The bell announced the end of the recess. But there was something in the crystal sky and the crisp autumn sun that made the entire troop of muddy boys defy it. The sun had come out after weeks of rain and the entire school had congregated on the slushy playground during the "tiffin" break. Innumerable football matches were being played on the same pitch simultaneously. We went on playing, defying the bell.
We were no angels, but such indiscipline was unthinkable even by our standards.
After a few minutes, suddenly, there was a massive flight. Most of us didn’t know what caused the panicky retreat, we just ran; the playground emptied in minutes. Then we noticed the familiar dark hefty figure of our Assistant Headmaster, Umapati Babu, standing beside the ground quietly, doing absolutely nothing. A calm unhurried man who spoke in a small voice, sir had introduced us to the fear of God when we were young.
Controlling 800 odd young rowdies was left mainly to Umapati Babu, who made the daunting task look easy. He rarely raised his hand to thrash an errant boy, but his name spelt terror. He was seen only in a sparkling white kurta and a dhoti that scarcely covered his knees. Dressed in the same attire and barefoot, he often scored goals from free-kicks during the annual teacher-student football matches, although after so many decades, I don’t recall if he could bend them like Beckham. Mostly busy with administrative work, he didn’t teach any course regularly; but he could chip in anywhere if required: he was equally at home in subjects ranging from Sanskrit to maths.

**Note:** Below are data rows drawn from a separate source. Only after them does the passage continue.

theorem test_T1_sys : runs 0x0123 id (fun t => t.pc == 0x202 && t.v == State.reset.v && t.i == 0) = true := by decide
theorem test_T2_all_zero_word :
    runs 0x0000 (fun s => { s with fb := s.fb.set 0 1 }.setReg 3 7)
      (fun t => t.getReg 3 == 7 && t.pc == 0x202 && rowIs t 0 1) = true := by
  decide
theorem test_T3_ret :
    runs 0x00EE (fun s => { s with sp := 2, stack := (s.stack.set 0 0x0204).set 1 0x0ABC })
      (fun t => t.pc == 0x0ABC && t.sp == 1) = true := by
  decide
theorem test_T4_ret_empty :
    runs 0x00EE id
      (fun t => erred t .stackUnderflow 0x0200 0x00EE 0x0200 && t.sp == 0) = true := by
  decide
theorem test_T5_jp : runs 0x1ABC id (fun t => t.pc == 0x0ABC) = true := by decide
theorem test_T7_jp_odd : runs 0x1FFF id (fun t => t.pc == 0x0FFF) = true := by decide
theorem test_T9_call_last_entry :
    runs 0x2300 (fun s => { s with sp := 15, pc := 0x456 })
      (fun t => t.pc == 0x300 && t.sp == 16 && t.stack[15] == 0x0458) = true := by
  decide
theorem test_T10_call_full :
    runs 0x2300 (fun s => { s with sp := 16 })
      (fun t => erred t .stackOverflow 0x0200 0x2300 0x0200 && t.sp == 16 && t.stack == State.reset.stack) = true := by
  decide
theorem test_T12_se_imm : runs 0x3A42 (fun s => s.setReg 0xA 0x42) (fun t => t.pc == 0x204) = true := by decide
theorem test_T13_se_imm_not : runs 0x3A42 (fun s => s.setReg 0xA 0x43) (fun t => t.pc == 0x202) = true := by decide
theorem test_T14_sne_imm_not : runs 0x4A42 (fun s => s.setReg 0xA 0x42) (fun t => t.pc == 0x202) = true := by decide
theorem test_T15_sne_imm : runs 0x4A42 (fun s => s.setReg 0xA 0x43) (fun t => t.pc == 0x204) = true := by decide
theorem test_T17_se_reg_not : runs 0x5120 (fun s => (s.setReg 1 9).setReg 2 8) (fun t => t.pc == 0x202) = true := by decide
theorem test_T18_se_reg_same : runs 0x5330 (fun s => s.setReg 3 0x77) (fun t => t.pc == 0x204) = true := by decide
theorem test_T19_sne_reg_not : runs 0x9120 (fun s => (s.setReg 1 9).setReg 2 9) (fun t => t.pc == 0x202) = true := by decide
theorem test_T20_sne_reg : runs 0x9120 (fun s => (s.setReg 1 9).setReg 2 8) (fun t => t.pc == 0x204) = true := by decide
theorem test_T21_jp_v0 : runs 0xB300 (fun s => s.setReg 0 0x10) (fun t => t.pc == 0x310) = true := by decide
theorem test_T22_jp_v0_unmasked : runs 0xBFFF (fun s => s.setReg 0 0xFF) (fun t => t.pc == 0x10FE) = true := by decide
theorem test_A1_ld_imm : runs 0x6A42 id (fun t => t.getReg 0xA == 0x42 && t.pc == 0x202) = true := by decide
theorem test_A2_ld_imm_vf : runs 0x6F01 (fun s => s.setReg 0xF 0xEE) (fun t => t.getReg 0xF == 0x01) = true := by decide
theorem test_A3_add_imm_wraps :
    runs 0x7A01 (fun s => (s.setReg 0xA 0xFF).setReg 0xF 7)
      (fun t => t.getReg 0xA == 0 && t.getReg 0xF == 7 && t.pc == 0x202) = true := by
  decide
theorem test_A6_ld_reg :
    runs 0x8120 (fun s => (s.setReg 1 1).setReg 2 0x99)
      (fun t => t.getReg 1 == 0x99 && t.getReg 2 == 0x99 && t.pc == 0x202) = true := by
  decide
theorem test_A7_or :
    runs 0x8121 (fun s => ((s.setReg 1 0xF0).setReg 2 0x0F).setReg 0xF 1)
      (fun t => t.getReg 1 == 0xFF && t.getReg 0xF == 1) = true := by
  decide
theorem test_A8_or_quirk :
    runs 0x8121 (fun s => { ((s.setReg 1 0xF0).setReg 2 0x0F).setReg 0xF 1 with cfg := { s.cfg
        with logicResetsVF := true } })
      (fun t => t.getReg 1 == 0xFF && t.getReg 0xF == 0) = true := by
  decide
theorem test_A9_and :
    runs 0x8122 (fun s => (s.setReg 1 0xFC).setReg 2 0x3F)
      (fun t => t.getReg 1 == 0x3C && t.getReg 2 == 0x3F) = true := by
  decide
theorem test_A10_xor :
    runs 0x8123 (fun s => (s.setReg 1 0xFF).setReg 2 0x0F)
      (fun t => t.getReg 1 == 0xF0) = true := by
  decide
theorem test_A11_xor_same : runs 0x8113 (fun s => s.setReg 1 0x5A) (fun t => t.getReg 1 == 0) = true := by decide
theorem test_A14_add_carry :
    runs 0x8124 (fun s => (s.setReg 1 0xFF).setReg 2 1)
      (fun t => t.getReg 1 == 0 && t.getReg 0xF == 1) = true := by
  decide
theorem test_A17_add_to_vf :
    runs 0x8F14 (fun s => (s.setReg 0xF 0xF0).setReg 1 0x20)
      (fun t => t.getReg 0xF == 1) = true := by
  decide
theorem test_A20_sub_borrow :
    runs 0x8125 (fun s => (s.setReg 1 5).setReg 2 7)
      (fun t => t.getReg 1 == 0xFE && t.getReg 0xF == 0) = true := by
  decide
theorem test_A22_sub_equal :
    runs 0x8125 (fun s => (s.setReg 1 7).setReg 2 7)
      (fun t => t.getReg 1 == 0 && t.getReg 0xF == 1) = true := by
  decide
theorem test_A26_subn :
    runs 0x8127 (fun s => (s.setReg 1 5).setReg 2 7)
      (fun t => t.getReg 1 == 2 && t.getReg 0xF == 1) = true := by
  decide
theorem test_A27_subn_borrow :
    runs 0x8127 (fun s => (s.setReg 1 7).setReg 2 5)
      (fun t => t.getReg 1 == 0xFE && t.getReg 0xF == 0) = true := by
  decide
theorem test_A29_shr :
    runs 0x8126 (fun s => (s.setReg 1 0x05).setReg 2 0xF0)
      (fun t => t.getReg 1 == 0x02 && t.getReg 2 == 0xF0 && t.getReg 0xF == 1) = true := by
  decide
theorem test_A30_shr_quirk :
    runs 0x8126 (fun s => { (s.setReg 1 0x05).setReg 2 0xF0 with cfg := { s.cfg with shiftSrc := .vy } })
      (fun t => t.getReg 1 == 0x78 && t.getReg 2 == 0xF0 && t.getReg 0xF == 0) = true := by
  decide
theorem test_A34_shl :
    runs 0x812E (fun s => (s.setReg 1 0x81).setReg 2 0x01)
      (fun t => t.getReg 1 == 0x02 && t.getReg 2 == 0x01 && t.getReg 0xF == 1) = true := by
  decide
theorem test_A35_shl_quirk :
    runs 0x812E (fun s => { (s.setReg 1 0x81).setReg 2 0x01 with cfg := { s.cfg with shiftSrc := .vy } })
      (fun t => t.getReg 1 == 0x02 && t.getReg 2 == 0x01 && t.getReg 0xF == 0) = true := by
  decide
theorem test_A40_rnd_takes_one_draw :
    runs 0xC300 (fun s => s.setReg 3 9)
      (fun t => t.draws == 1 && t.pc == 0x202) = true := by
  decide
theorem test_M2_ld_i : runs 0xAFFF id (fun t => t.i == 0xFFF && t.pc == 0x202) = true := by decide
theorem test_M4_add_i_wraps :
    runs 0xF11E (fun s => { (s.setReg 1 2).setReg 0xF 5 with i := 0xFFF })
      (fun t => t.i == 0x001 && t.getReg 0xF == 5 && t.pc == 0x202) = true := by
  decide
theorem test_M5_add_i_to_zero :
    runs 0xF11E (fun s => { s.setReg 1 0xFF with i := 0xF01 })
      (fun t => t.i == 0x000) = true := by
  decide
theorem test_M8_ld_f : runs 0xF029 (fun s => s.setReg 0 0x0F) (fun t => t.i == 0x09B && t.pc == 0x202) = true := by decide
theorem test_M9_ld_f_low_nibble : runs 0xF029 (fun s => s.setReg 0 0x1A) (fun t => t.i == 0x082) = true := by decide
theorem test_M12_bcd_last :
    runs 0xF033 (fun s => { s.setReg 0 255 with i := 0xFFD })
      (fun t => t.readByte 0xFFD == 2 && t.readByte 0xFFE == 5 && t.readByte 0xFFF == 5 && t.i == 0xFFD) = true := by
  decide
theorem test_M13_bcd_out :
    runs 0xF033 (fun s => { s.setReg 0 255 with i := 0xFFE })
      (fun t => erred t .memoryBoundsError 0x1000 0xF033 0x0200 && t.readByte 0xFFE == 0 &&
        t.readByte 0xFFF == 0) = true := by
  decide
theorem test_M15_dump_quirk :
    runs 0xF255 (fun s => { (((s.setReg 0 0x11).setReg 1 0x22).setReg 2 0x33).setReg 3 0x44
        with i := 0x400, cfg := { s.cfg with memIncrI := true } })
      (fun t => t.i == 0x403 && t.readByte 0x400 == 0x11 && t.readByte 0x402 == 0x33 && t.readByte 0x403 == 0) = true := by
  decide
theorem test_M17_dump_out :
    runs 0xF155 (fun s => { (s.setReg 0 0x99).setReg 1 0x88 with i := 0xFFF })
      (fun t => erred t .memoryBoundsError 0x1000 0xF155 0x0200 && t.readByte 0xFFF == 0 && t.i == 0xFFF) = true := by
  decide
theorem test_M21_load_out :
    runs 0xF165 (fun s => { ((s.setReg 0 5).setReg 1 6).writeByte 0xFFF 0x77 with i := 0xFFF })
      (fun t => erred t .memoryBoundsError 0x1000 0xF165 0x0200 && t.getReg 0 == 5 && t.getReg 1 == 6) = true := by
  decide
theorem test_M23_load_all :
    runs 0xFF65 (fun s => { s.setReg 0xF 9 with i := 0x200 })
      (fun t => t.getReg 0 == 0xFF && t.getReg 1 == 0x65 && t.getReg 2 == 0 && t.getReg 0xF == 0 &&
        t.i == 0x200) = true := by
  decide
theorem test_D1_cls :
    runs 0x00E0 (fun s => { (s.setReg 0xF 1) with fb := (s.fb.set 0 1).set 31 (1#64 <<< 63) })
      (fun t => rowIs t 0 0 && rowIs t 31 0 && t.getReg 0xF == 1 && t.pc == 0x202) = true := by
  decide
theorem test_D8_draw_wraps :
    runs 0xD121 (fun s => { ((s.writeByte 0x300 0xC0).setReg 1 255).setReg 2 255 with i := 0x300 })
      (fun t => rowIs t 31 (2 ^ 63 + 1) && rowIs t 0 0 && t.getReg 0xF == 0) = true := by
  decide
theorem test_D9_draw_collides :
    runs 0xD121 (fun s => { s.writeByte 0x300 0xF0 with i := 0x300, fb := s.fb.set 0 0b11000 })
      (fun t => rowIs t 0 0b10111 && t.getReg 0xF == 1 && t.pc == 0x202) = true := by
  decide
theorem test_K5_skp_low_nibble :
    runs 0xE19E (fun s => { s.setReg 1 0xF5 with keys := 0x0020 })
      (fun t => t.pc == 0x204) = true := by
  decide
theorem test_K2_skp_not :
    runs 0xE19E (fun s => { s.setReg 1 5 with keys := 0xFFDF })
      (fun t => t.pc == 0x202) = true := by
  decide
theorem test_K3_sknp_not :
    runs 0xE1A1 (fun s => { s.setReg 1 5 with keys := 0x0020 })
      (fun t => t.pc == 0x202) = true := by
  decide
theorem test_K4_sknp : runs 0xE1A1 (fun s => s.setReg 1 5) (fun t => t.pc == 0x204) = true := by decide
theorem test_K8_ld_vx_dt :
    runs 0xF307 (fun s => { s.setReg 3 1 with dt := 0x2A })
      (fun t => t.getReg 3 == 0x2A && t.dt == 0x2A && t.pc == 0x202) = true := by
  decide
theorem test_K9_ld_dt :
    runs 0xF315 (fun s => s.setReg 3 0x3C)
      (fun t => t.dt == 60 && t.st == 0 && t.pc == 0x202) = true := by
  decide
theorem test_K10_ld_st :
    runs 0xF318 (fun s => s.setReg 3 0x3C)
      (fun t => t.st == 60 && t.dt == 0 && t.pc == 0x202) = true := by
  decide
theorem test_K13_key_wait_starts :
    runs 0xF30A (fun s => { s with keys := 0x0100 })
      (fun t => t.wait && t.waitX == 3 && t.pc == 0x200 && t.getReg 3 == 0) = true := by
  decide
theorem test_T26_decode_error : runs 0x5123 id (fun t => erred t .decodeError 0x0200 0x5123 0x0200) = true := by decide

Once, my friend Arunabha and I got on the wrong side of this extraordinary gentleman. On Saturdays, our school used to be over at the recess time. One Saturday after school, we planned to play cricket. The two of us took Umapati Babu’s permission to take out the cricketing gear. Come Monday, the stumps were missing from where we had left them after our game. When we were summoned by the Assistant Headmaster, we had no inkling of this, or the misfortune that was to follow. An epitome of simplicity and fair play, sir straightaway accused us of stealing. Our mumbled protests were swatted like fleas. He closed the interview quickly: ‘Bring back the stumps tomorrow. But your troubles won’t be over.’

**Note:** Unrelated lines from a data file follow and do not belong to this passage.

-- ==== Sys2Proof/Syntax.lean ====
section
/-! DEFINITION. The commands of the ZH512 (spec/opcode_table.json): one constructor per row, with the operands that
the row's rule gives it.  What an operand measures outside the hub (a voltage at a ball, a strand oscillator's advance,
a frame that arrives) is an operand; everything else is state.  -/

namespace Sys2Proof

/-- The principals of Table 17.2 (R335). -/
inductive Principal where
  | root | peer | twin | nsHost | sHost
  deriving DecidableEq, Repr

/-- The path that carries a dictionary request: a mailbox (0 NS0, 1 NS1, 2 S0, 3 S1) or a Twine port with the frame's
SRC (R335). -/
inductive Path where
  | mailbox (n : Fin 4)
  | twine (port src : Nat)
  deriving DecidableEq, Repr

/-- A dictionary request as it reaches the dictionary (R335, R342, R347): its path, the principal its body names, its
REQ_ID, SESSION and TAG, the stated time of a timed transfer, and its DATA. -/
structure Req where
  path : Path
  principal : Principal
  reqId : Nat
  session : Nat
  tag : Bytes
  timed : Option Nat
  data : Bytes
  deriving DecidableEq, Repr

/-- What the balls of one creel show over a slot and at its hold (R39, R45, R68): the connected input in nV at the hold
and its extremes while connected, the extremes of either ball of a B pair, total clamp current in µA, sense
differential in nV, driver current in 0.1 mA, the 2.048 V tap of the converter in nV (R87), and the same input as the second
path holds it while a handover compares two paths (R119). -/
structure CreelEnv where
  vin : Int := 0
  vMin : Int := 0
  vMax : Int := 0
  ballMin : Int := 200000000
  ballMax : Int := 200000000
  clamp : Nat := 0
  sense : Int := 0
  current : Nat := 0
  tap : Int := 2048000000
  relief : Int := vin
  deriving DecidableEq, Repr

/-- What the analogue side shows at a slot boundary: the 32 creels, C32's 2.048 V tap in nV, and REFIN in µV; and whether a hardware fault has
the bobbin writer's staging overflow as raw words reach it from here on (R27). -/
structure SlotEnv where
  creels : List CreelEnv
  tap32 : Int := 2048000000
  refin : Nat := 0
  writer : Bool := false
  deriving DecidableEq, Repr

/-- What a wire-break window shows: the two conversions' inputs in nV, the sense differential in nV, REFIN in µV. -/
structure WbEnv where
  baseline : Int
  test : Int
  sense : Int := 0
  refin : Nat := 0
  deriving DecidableEq, Repr

/-- Hardware faults of a feed queue while entries move: the entries read that fail parity, by their place among those read, in the tag
(`true`) or in the word (R243); whether the queue stands still and forwards nothing (R245); whether the bobbin writer's staging overflows
(R27). -/
structure FeedFaults where
  reads : List (Nat × Bool) := []
  stalled : Bool := false
  writer : Bool := false
  deriving DecidableEq, Repr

The humiliation was devastating. We were about thirteen then, and had faced injustice even earlier. But that incident brought home how cruelly unfair the world can be: a cardinal lesson that everybody learns, sooner or later.
The resolution of the crisis was no less a learning experience. The next day, we met Sir with a set of new stumps. For the first time in our lives, we looked him straight in the eyes and said, ‘Sir, we have brought new stumps. We never stole anything.’

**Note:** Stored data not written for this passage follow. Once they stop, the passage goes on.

/-- Write one record (R250, R252, R258). -/
def Bobbin.writeRecord (b : Bobbin) (cx : WriterCtx) (key : Nat) (bytes : Bytes) : Bobbin :=
  if b.stopped && !b.mayResume cx then b.loseRecord key
  else
    let b := ({ b with stopped := false }).stageStops none
    let b := b.flush cx b.fuel
    if !b.staged.isEmpty then b.loseRecord key
    else match b.append key bytes with
      | some b' => { b' with lastItem := cx.now }
      | none =>
        match (b.seal (fun h => Nat.beq h.kind 3) cx.ack).take cx with
        | none => b.loseRecord key
        | some (old, b') =>
          let b' := (b'.openHank 3 0 key old).flush cx b'.fuel
          match b'.append key bytes with
          | some b'' => { b'' with lastItem := cx.now }
          | none => b'.loseRecord key

/-- Stage and write a gap record (R241, R245, R283, R432). -/
def Bobbin.writeGap (b : Bobbin) (cx : WriterCtx) (g : GapRec) : Bobbin :=
  let b := { b with staged := b.staged ++ [g] }
  if b.stopped then b else b.flush cx b.fuel

/-! ### The writer on the state -/

/-- Bobbin of a channel. -/
def State.bobbin (s : State) (ch : Nat) : Bobbin := Map.getD s.bob.bobbins ch {}
/-- Replace it. -/
def State.setBobbin (s : State) (ch : Nat) (b : Bobbin) : State := { s with bob := { s.bob with bobbins := Map.set s.bob.bobbins ch b } }

/-- The acknowledged time that doffs hanks: none while the unit is standby or a core restart pauses doffing (R19, R256, R364). -/
def doffTime (s : State) (ch : Nat) : Nat := if s.twin.active && !s.spin.restarting then s.nat O.ackTime ch else 0

/-- The writer's context for a channel now. -/
def writerCtx (s : State) (ch : Nat) : WriterCtx :=
  { ch := ch, usable := usableHanks s.objs s.bob.usable ch, newest := Nat.beq (s.nat O.bobbinPolicy ch) 1, now := s.now, ack := doffTime s ch }

/-- A live stream's oldest unsent item was committed now, if none waited (R319). -/
def noteCommit (s : State) (id : Nat) : State :=
  let m := Map.getD s.twine.streams id {}
  if m.since.isSome then s else { s with twine := { s.twine with streams := Map.set s.twine.streams id { m with since := some s.now } } }

/-- Put a bobbin back after the writer worked on it: count and log the gap records it wrote (R24, Tables 13.9, 13.10). -/
def settleBobbin (s : State) (ch : Nat) (old new : Bobbin) (kind : Nat) : State :=
  let fresh := new.hanks.flatMap (fun h => h.recs.filter (fun r => Nat.ble old.serial r.serial && Nat.beq r.key s.now && (gapOf r).isSome))
  let s := s.setBobbin ch new
  let s := s.each fresh (fun s r =>
    let s := ((s.bump O.gapTotal).bump O.gapCount ch).ev Ev.gapWritten (field r.bytes 1 1) (be 2 ch ++ slice r.bytes 8 8)
    if Nat.beq (field r.bytes 1 1) 6 then s.bump O.writerFaultCount else s)
  let s := if fresh.isEmpty then s else noteCommit s (2 * ch + 1)
  if new.stopped then s else noteCommit s (2 * ch + kind)

/-- A gap record of a channel (Table 13.4). -/
def bobGap (s : State) (ch reason scope start stop : Nat) : State :=
  let b := s.bobbin ch
  settleBobbin s ch b (b.writeGap (writerCtx s ch) ⟨reason, scope, start, stop, none⟩) 1

/-- A word reaches the writer (R251, R254); where a hardware fault makes its staging overflow, a gap record names the instant (R27). -/
def bobWord (s : State) (ch kind t interval word : Nat) : State :=
  let b := s.bobbin ch
  if Nat.blt t b.since then s
  else if s.bob.overflow then bobGap s ch 6 1 t (t + interval)
  else
    let b' := b.writeWord (writerCtx s ch) kind t interval word
    let s := settleBobbin s ch b b' 0
    if b'.stopped then s else s.put O.newestWritten ch (max (s.nat O.newestWritten ch) t)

Umapati Babu stared at us – eyes blazing – for what seemed an eternity. We cringed before the stare and knew that our goose was cooked. Then his lineament softened; said he, ‘Take your wretched stumps and get lost!’
Perhaps I saw a hint of moistening in his eyes, I am not sure. But I am sure it was his way of telling us that there is no shame in admitting one’s mistake, even to a child.
I heard yesterday sir is no more. If there is God above, He seems to have forgotten the art of making men like him.
[Mr. Umapati Kumar was the Assistant Headmaster of the Secondary Section of Ballygunge Government High School, Kolkata, when I was a student there from 1962 to 1968. This article was published in The Statesman.]